Friday, August 3, 2012: 9:54 AM
Faculty of Economics, TBA
Paul HATHAZY
,
Sociology, University of California Berkeley, Berkeley, CA
In this paper I discuss how the Chilean Carabineros and the Argentine Federal Police differently incorporated public management and community policing models in the recent neoliberal and democratic period. Questioning the approaches that see changes in police bureaucracies as bureaucratic adaptations to high crime societies (Garland), as the passive adoptions of neoliberal political rationalities and managerial techniques (O’Malley), or as almost natural tendencies after democratic transitions, I propose a field-theory approach to explain the emergence and differential consolidation of new these two policing models in two national police bureaucracies in similar socio-political contexts. Locating those police bureaucracies within national policing fields—spaces of struggle over policing policies and priorities that involve the police forces, authorities, experts and civil society organizations—I explain the successful incorporation of public management and community policing models in Chile and the initial superficial incorporation and later reversal and final abandonment of these models in Argentina.
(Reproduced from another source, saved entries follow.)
-- ==== Sys2Proof/Machine/State.lean ====
section
/-! DEFINITION. The state of the part, block by block, as plain data, with the state after reset. -/

namespace Sys2Proof.Machine

/-! ### Reasons to stop -/

/-- Faults. None: the spec lets no event stop the part (INVENTORY, Faults), so no meaning raises one (safe). -/
inductive Fault where
  deriving DecidableEq, Repr

/-- Refusals. -/
inductive Refusal where
  /-- Raised by an arm of exec for a command that has no meaning yet, and by nothing else; safe. -/
  | notModelled (mnemonic : String)
  deriving DecidableEq, Repr

/-! ### The array (R1, R5, R6) -/

/-- The array's contents (log 6, log 8): the data last written, byte by byte, and for each word the stored bits
that have gone wrong since. A byte not listed holds 0, a word not listed has no wrong bit. -/
structure Memory where
  cells : List Host.Cell
  faults : List (Nat × Bits39)
  deriving DecidableEq, Repr

/-- The physical row of an open row: the logical row itself or a spare (R8). -/
inductive PhysRow where
  | native
  | spare (i : Spare)
  deriving DecidableEq, Repr

/-- The open row of a bank record (R8). -/
structure OpenRow where
  logical : Row
  physical : PhysRow
  deriving DecidableEq, Repr

/-- The state of a bank; an open row is recorded in OPENING, OPEN and CLOSING (R8). -/
inductive BankState where
  | closed
  | opening (r : OpenRow)
  | opened (r : OpenRow)
  | closing (r : OpenRow)
  | refreshing
  | repairing
  deriving DecidableEq, Repr

/-- A bank record (R8). -/
structure BankRecord where
  state : BankState
  lockHolder : Option Tag
  /-- The lock wait timer: STOPPED, or RUNNING from this HOLD LIMIT in microseconds (R33). -/
  lockTimer : Option Byte
  hitRun : Nat
  deriving DecidableEq, Repr

/-! ### Accesses (R18 to R20) -/

inductive MaintPurpose where
  | clear | scrub
  deriving DecidableEq, Repr

/-- The client of an access, with the job tag of a port's access and the purpose of MAINT's (R19). -/
inductive Client where
  | port (p : Port) (tag : Tag)
  | link
  | maint (purpose : MaintPurpose)
  deriving DecidableEq, Repr

/-- READ, or WRITE with the data and byte masks of the 8 words of its burst (R19). -/
inductive AccessKind where
  | read
  | write (data : List Word) (masks : List (BitVec 4))
  deriving DecidableEq, Repr

/-- The condition of a pending access (R20). An access in flight remembers whether its bank was opened for it,
which R27 asks. -/
inductive Condition where
  | waiting
  | granted
  | inFlight (openedForIt : Bool)
  deriving DecidableEq, Repr

/-- An access in the pending access list (R19, R20). -/
structure Access where
  client : Client
  bank : Bank
  row : Row
  firstWord : Nat
  wordCount : Nat
  kind : AccessKind
  condition : Condition
  deriving DecidableEq, Repr

/-- What one word of a completed access gave (R28, R29): its word address, the data of a read, the check outcome
of the read it needed, and whether a write wrote it. -/
structure WordResult where
  address : Nat
  data : Word
  outcome : Option CheckOutcome
  written : Bool
  deriving DecidableEq, Repr

/-! ### Jobs (R37) -/

inductive Mode where
  | inn | out | count | compare
  deriving DecidableEq, Repr

inductive JobState where
  | queued | active | draining | stopping | held | reported
  deriving DecidableEq, Repr

inductive JobOutcome where
  | done | short | cancelled | media | direction | mismatch
  deriving DecidableEq, Repr

/-- A job record (R37). -/
structure Job where
  tag : Tag
  port : Port
  mode : Mode
  address : Option Nat
  length : Nat
  steer : BitVec 4
  hold : Bool
  state : JobState
  moved : Nat
  outcome : Option JobOutcome
  faultAddress : Option Nat
  holdBroken : Bool
  correctedSeen : Bool
  noticeNumber : Option Byte
  deriving DecidableEq, Repr

/-! ### Port Engines (R60) -/

inductive EngineState where
  | inert | idle | running | draining | stopping | held | control
  deriving DecidableEq, Repr

/-- A bound staging half (R60, R66): the burst of the region (its address divided by 32), and what it holds from
`start` on. A FREE half is not listed (log 17). -/
inductive Half where
  | filling (burst start : Nat) (bytes : List Byte)
  | awaiting (burst : Nat)
  | loaded (burst start : Nat) (bytes : List Byte)
  deriving DecidableEq, Repr

/-- A pending attention (R78). -/
structure Attention where
  pstat : BitVec 4
  merged : Bool
  deriving DecidableEq, Repr

inductive ControlOp where
  | portOut (steer : BitVec 4) (byte : Byte)
  | portIn (steer : BitVec 4)
  deriving DecidableEq, Repr

/-- A Port Engine (R60). -/
structure Engine where
  state : EngineState
  activeJob : Option Tag
  nextAddress : Option Nat
  halves : List Half
  /-- The next burst of the region to be read (R69). -/
  nextBurst : Option Nat
  faultMark : Option Nat
  attention : Option Attention
  control : Option ControlOp
  deriving DecidableEq, Repr

/-- What the device holds stable while XREQ is asserted (R63). -/
structure UnitRequest where
  xdir : Bool
  xend : Bool
  d : BitVec 16
  deriving DecidableEq, Repr

/-- The input pins of a port (R58): XREQ is asserted exactly when `xreq` is present. -/
structure Pins where
  xreq : Option UnitRequest
  holdn : Bool
  pstat : BitVec 4
  d : BitVec 16
  deriving DecidableEq, Repr

/-- What an engine drives on D (R62). -/
inductive Drive where
  | off
  | low (b : Byte)
  | full (w : BitVec 16)
  deriving DecidableEq, Repr

/-- The output pins of a port (R62). PCLR is a pulse: `pclrPulses` counts those since reset and `pclrSel` is what SEL
carried at the last one (log 24). -/
structure Outs where
  xack : Bool
  sel : BitVec 4
  cout : Bool
  cin : Bool
  d : Drive
  pclrPulses : Nat
  pclrSel : BitVec 4
  deriving DecidableEq, Repr

/-! ### Refresh and temperature (R83, R92) -/

inductive TempRange where
  | normal | hot
  deriving DecidableEq, Repr

structure GroupRefresh where
  debt : Nat
  urgent : Bool
  rotation : Nat
  deriving DecidableEq, Repr

/-- The Refresh Unit. The tick timer is STOPPED, or RUNNING with the period of the range it started in (R84). -/
structure Refresh where
  groups : Vector GroupRefresh 4
  tick : Option TempRange
  deriving DecidableEq, Repr

/-! ### Media Monitor (R95, R96) -/

/-- A source of a report (R30). -/
inductive Source where
  | port (p : Port)
  | link
  | scrub
  deriving DecidableEq, Repr

structure WeakEntry where
  bank : Bank
  row : Row
  correctedCount : Nat
  uncorrectable : Bool
  remapped : Bool
  firstSource : Source
  deriving DecidableEq, Repr

structure Media where
  list : List WeakEntry
  listFull : Bool
  scrubMark : Option (Bank × Row)
  deriving DecidableEq, Repr

/-! ### Maintenance Engine (R104, R111, R113, R114) -/

inductive RepairKind where
  | soft | hard
  deriving DecidableEq, Repr

structure RemapEntry where
  row : Row
  spare : Spare
  kind : RepairKind
  deriving DecidableEq, Repr

inductive FuseSlot where
  | free
  | programming
  | used (row : Row) (spare : Spare)
  | spoiled
  deriving DecidableEq, Repr

inductive RepairOutcome where
  | ok | fuseFail
  deriving DecidableEq, Repr

inductive RepairPhase where
  | claiming | copying | programming | reporting
  deriving DecidableEq, Repr

/-- The repair record (R114). -/
structure RepairRecord where
  bank : Bank
  row : Row
  kind : RepairKind
  target : Spare
  phase : RepairPhase
  fuseSlot : Option Slot
  uncorrectable : Nat
  outcome : Option RepairOutcome
  deriving DecidableEq, Repr

/-- Where the start-up clear stands (R168): the spare step in a bank (claimed once the bank is REPAIRING), or the
logical step at a row position and burst. -/
inductive ClearStep where
  | spares (b : Bank)
  | logical (position burst : Nat)
  deriving DecidableEq, Repr

/-- The maintenance operation (R114): the repair record is present in REPAIR COPY and FUSE PROGRAM. -/
inductive MaintOp where
  | none
  | clear (step : ClearStep)
  | repair (r : RepairRecord)
  deriving DecidableEq, Repr

inductive Visit where
  | betweenRows | inRow | atPassEnd
  deriving DecidableEq, Repr

/-- The values of a SCRUB PASS notice as offered (R107). -/
structure PassReport where
  passNumber : BitVec 16
  corrected : Nat
  uncorrectable : Nat
  deriving DecidableEq, Repr

/-- The patrol scrub (R104). The timer is STOPPED, or RUNNING with the SCRUB RATE of its start (R108). -/
structure Scrub where
  position : Nat
  burst : Nat
  visit : Visit
  credit : Bool
  timer : Option Byte
  passNumber : BitVec 16
  corrected : Nat
  uncorrectable : Nat
  /-- The notice kept while the scrub producer waits for room (R107). -/
  waitingPass : Option PassReport
  /-- IN ROW, stopped by a SCRUB RATE of 0: to resume only at the next expiry (R108). -/
  resumeAtExpiry : Bool
  /-- The scrub access in the list was there at an engine reset: its result is discarded (R110). -/
  discardResult : Bool
  deriving DecidableEq, Repr

structure Maint where
  op : MaintOp
  scrub : Scrub
  deriving DecidableEq, Repr

/-! ### Notices (R141, R142) -/

/-- The eleven ORDINARY producers (R143). -/
inductive Producer where
  | job (p : Port)
  | attention (p : Port)
  | scrub
  | repair
  | partControl
  deriving DecidableEq, Repr

/-- A notice's kind with its fields. -/
inductive NoticeBody where
  | jobEnd (tag : Tag) (port : Port) (mode : Mode) (outcome : Option JobOutcome) (moved : Nat)
      (faultAddress : Option Nat) (holdBroken correctedSeen : Bool)
  | attention (port : Port) (pstat : BitVec 4) (merged : Bool)
  | scrubPass (r : PassReport)
  | repairEnd (bank : Bank) (row : Row) (kind : RepairKind) (outcome : Option RepairOutcome)
      (uncorrectable : Nat)
  | started
  | uncorrectable (source : Source) (bank : Bank) (row : Row) (address : Nat)
  | refreshOverrun (g : Group)
  | temperature (range : TempRange)
  | weakListFull (bank : Bank) (row : Row)
  deriving DecidableEq, Repr

inductive NoticeClass where
  | ordinary | alert
  deriving DecidableEq, Repr

/-- The class of a notice, by its kind (R141). -/
def NoticeBody.cls : NoticeBody → NoticeClass
  | .jobEnd _ _ _ _ _ _ _ _ => .ordinary
  | .attention _ _ _ => .ordinary
  | .scrubPass _ => .ordinary
  | .repairEnd _ _ _ _ _ => .ordinary
  | .started => .ordinary
  | .uncorrectable _ _ _ _ => .alert
  | .refreshOverrun _ => .alert
  | .temperature _ => .alert
  | .weakListFull _ _ => .alert

/-- A notice record (R141); its class is NoticeBody.cls of its kind. -/
structure Notice where
  number : Byte
  body : NoticeBody
  sent : Bool
  sendCount : Nat
  resendDue : Bool
  /-- The resend timer: STOPPED, or RUNNING from this NOTICE TIMEOUT in milliseconds (R145). -/
  timer : Option Byte
  deriving DecidableEq, Repr

structure NoticeUnit where
  outbox : List Notice
  nextNumber : Byte
  stale : Bool
  alertsLost : Bool
  waiting : List Producer
  /-- NPEND is asserted (R150). -/
  npend : Bool
  deriving DecidableEq, Repr

/-! ### The command link (R125 to R137) -/

/-- A frame; START, LEN and CHECK follow from it (R125). -/
structure Frame where
  kind : Byte
  seq : Byte
  payload : List Byte
  deriving DecidableEq, Repr

/-- A request in the intake queue (R132). -/
structure Request where
  seq : Byte
  payload : List Byte
  deriving DecidableEq, Repr

/-- A response: the SEQ it echoes and its whole payload (R140). -/
structure Response where
  seq : Byte
  payload : List Byte
  deriving DecidableEq, Repr

inductive FrameErrorCause where
  | check | length | kind | gap
  deriving DecidableEq, Repr

/-- A frame error record (R128). -/
structure ErrorRecord where
  cause : FrameErrorCause
  kind : Byte
  seq : Byte
  len : Nat
  deriving DecidableEq, Repr

/-- The receiver (R127): IN FRAME it keeps the bytes taken since START. -/
inductive Receiver where
  | hunting
  | inFrame (bytes : List Byte)
  deriving DecidableEq, Repr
With this approach I explain why, paradoxically, in Chile, where the central government had almost no control over the police in the democratic period the police changed—adopted these models—, whereas in Argentina, where the central government controlled the police from the beginning of the democratic period police reform failed. I argue that the greater bureaucratic autonomy of the Chilean police lead to a self-transformation of the police in which the police incorporated the new models to legitimate itself and retain its bureaucratic autonomy. In the more heteronomous Argentine police, authorities introduced the new models into the police, but later on halt the reform, and revert to harsh policing strategies in line with their penal-populist orientations. The field-theory analysis, focusing on variations in bureaucratic autonomy and on the (sometimes perverse) effects of political interests, shows we need to rethink the link between democratic influences and institutional police change.